## Exercise goal
Report the count of lines containing the word "LineInv" in these records, with no other text.

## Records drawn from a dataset
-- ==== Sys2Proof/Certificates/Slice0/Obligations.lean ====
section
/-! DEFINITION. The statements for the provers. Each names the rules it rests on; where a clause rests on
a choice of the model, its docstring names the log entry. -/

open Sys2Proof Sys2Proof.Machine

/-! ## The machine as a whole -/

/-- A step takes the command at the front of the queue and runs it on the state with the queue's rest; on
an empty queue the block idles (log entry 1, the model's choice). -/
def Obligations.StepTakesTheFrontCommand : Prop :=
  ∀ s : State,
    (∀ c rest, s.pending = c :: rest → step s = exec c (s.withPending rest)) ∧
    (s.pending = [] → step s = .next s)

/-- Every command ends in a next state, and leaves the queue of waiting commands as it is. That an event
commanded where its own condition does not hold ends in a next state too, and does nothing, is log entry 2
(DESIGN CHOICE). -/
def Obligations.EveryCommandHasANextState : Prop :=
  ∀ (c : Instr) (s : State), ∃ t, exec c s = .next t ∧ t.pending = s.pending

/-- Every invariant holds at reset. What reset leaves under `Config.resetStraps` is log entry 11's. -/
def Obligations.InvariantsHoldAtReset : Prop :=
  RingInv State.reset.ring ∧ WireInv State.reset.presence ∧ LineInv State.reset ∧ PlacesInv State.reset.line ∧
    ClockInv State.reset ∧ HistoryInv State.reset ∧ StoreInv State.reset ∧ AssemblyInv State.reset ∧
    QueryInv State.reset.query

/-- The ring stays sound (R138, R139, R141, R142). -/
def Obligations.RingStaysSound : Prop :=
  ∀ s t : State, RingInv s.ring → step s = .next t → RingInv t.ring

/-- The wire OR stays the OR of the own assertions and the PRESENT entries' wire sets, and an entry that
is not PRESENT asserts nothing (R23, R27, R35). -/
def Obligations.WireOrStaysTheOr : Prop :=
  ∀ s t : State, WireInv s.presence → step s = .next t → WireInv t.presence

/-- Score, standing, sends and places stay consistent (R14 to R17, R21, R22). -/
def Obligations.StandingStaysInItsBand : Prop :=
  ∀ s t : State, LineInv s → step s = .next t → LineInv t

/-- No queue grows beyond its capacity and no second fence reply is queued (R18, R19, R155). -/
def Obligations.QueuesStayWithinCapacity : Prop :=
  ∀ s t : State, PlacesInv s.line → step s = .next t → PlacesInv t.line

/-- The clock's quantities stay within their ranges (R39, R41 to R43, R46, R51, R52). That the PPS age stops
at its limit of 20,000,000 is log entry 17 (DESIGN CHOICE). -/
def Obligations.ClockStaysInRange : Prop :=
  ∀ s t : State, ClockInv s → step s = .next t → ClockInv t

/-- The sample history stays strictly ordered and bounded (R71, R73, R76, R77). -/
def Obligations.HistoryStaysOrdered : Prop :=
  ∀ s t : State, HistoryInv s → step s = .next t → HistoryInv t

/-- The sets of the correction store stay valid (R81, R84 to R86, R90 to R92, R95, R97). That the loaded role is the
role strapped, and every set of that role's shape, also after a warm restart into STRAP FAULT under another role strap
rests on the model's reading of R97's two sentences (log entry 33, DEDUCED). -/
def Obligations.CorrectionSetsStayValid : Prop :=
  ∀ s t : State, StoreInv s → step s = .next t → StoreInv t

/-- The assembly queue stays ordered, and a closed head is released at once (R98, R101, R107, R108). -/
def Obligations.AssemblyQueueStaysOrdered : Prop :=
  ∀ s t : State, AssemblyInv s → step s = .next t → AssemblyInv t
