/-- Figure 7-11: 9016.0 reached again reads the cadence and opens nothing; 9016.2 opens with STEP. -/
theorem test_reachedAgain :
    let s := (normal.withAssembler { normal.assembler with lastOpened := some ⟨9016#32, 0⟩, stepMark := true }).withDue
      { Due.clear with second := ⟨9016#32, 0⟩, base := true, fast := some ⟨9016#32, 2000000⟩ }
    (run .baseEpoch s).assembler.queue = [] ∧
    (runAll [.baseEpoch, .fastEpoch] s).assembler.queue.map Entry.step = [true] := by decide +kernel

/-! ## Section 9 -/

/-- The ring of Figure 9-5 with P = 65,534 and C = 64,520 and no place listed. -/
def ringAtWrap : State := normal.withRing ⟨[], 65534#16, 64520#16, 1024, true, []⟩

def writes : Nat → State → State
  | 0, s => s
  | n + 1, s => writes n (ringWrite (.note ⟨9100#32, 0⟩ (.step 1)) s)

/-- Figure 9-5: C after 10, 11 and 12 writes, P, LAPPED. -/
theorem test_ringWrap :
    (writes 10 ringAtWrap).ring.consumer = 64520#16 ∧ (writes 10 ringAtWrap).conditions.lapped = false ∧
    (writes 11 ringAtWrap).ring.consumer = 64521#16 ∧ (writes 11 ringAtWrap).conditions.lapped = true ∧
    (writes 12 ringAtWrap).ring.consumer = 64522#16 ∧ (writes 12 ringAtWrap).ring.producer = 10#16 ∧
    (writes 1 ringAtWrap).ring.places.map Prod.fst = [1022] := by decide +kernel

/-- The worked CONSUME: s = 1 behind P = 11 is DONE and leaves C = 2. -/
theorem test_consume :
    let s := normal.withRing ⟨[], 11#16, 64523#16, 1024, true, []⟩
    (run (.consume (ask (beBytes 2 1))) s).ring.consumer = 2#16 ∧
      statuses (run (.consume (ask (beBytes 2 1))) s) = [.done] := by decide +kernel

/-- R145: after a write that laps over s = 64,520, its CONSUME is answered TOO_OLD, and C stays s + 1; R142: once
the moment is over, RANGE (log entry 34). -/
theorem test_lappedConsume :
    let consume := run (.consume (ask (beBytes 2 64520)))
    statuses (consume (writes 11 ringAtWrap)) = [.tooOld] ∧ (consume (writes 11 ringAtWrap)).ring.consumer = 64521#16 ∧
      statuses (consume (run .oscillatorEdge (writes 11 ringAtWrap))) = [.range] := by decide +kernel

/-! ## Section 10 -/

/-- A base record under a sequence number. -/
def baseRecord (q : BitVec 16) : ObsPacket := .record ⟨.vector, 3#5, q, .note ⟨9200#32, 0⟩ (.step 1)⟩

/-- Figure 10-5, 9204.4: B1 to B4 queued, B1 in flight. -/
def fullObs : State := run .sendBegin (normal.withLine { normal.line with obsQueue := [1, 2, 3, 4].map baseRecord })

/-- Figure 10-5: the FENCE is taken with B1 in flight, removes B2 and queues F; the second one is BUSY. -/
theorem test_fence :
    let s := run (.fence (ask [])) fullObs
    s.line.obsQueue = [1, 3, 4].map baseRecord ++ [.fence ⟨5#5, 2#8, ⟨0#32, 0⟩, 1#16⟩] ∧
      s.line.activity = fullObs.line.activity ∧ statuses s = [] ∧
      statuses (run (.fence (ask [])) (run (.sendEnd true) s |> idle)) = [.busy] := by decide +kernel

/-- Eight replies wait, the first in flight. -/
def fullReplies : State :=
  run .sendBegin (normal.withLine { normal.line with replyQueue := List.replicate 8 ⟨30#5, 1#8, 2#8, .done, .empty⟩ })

## Task solution
2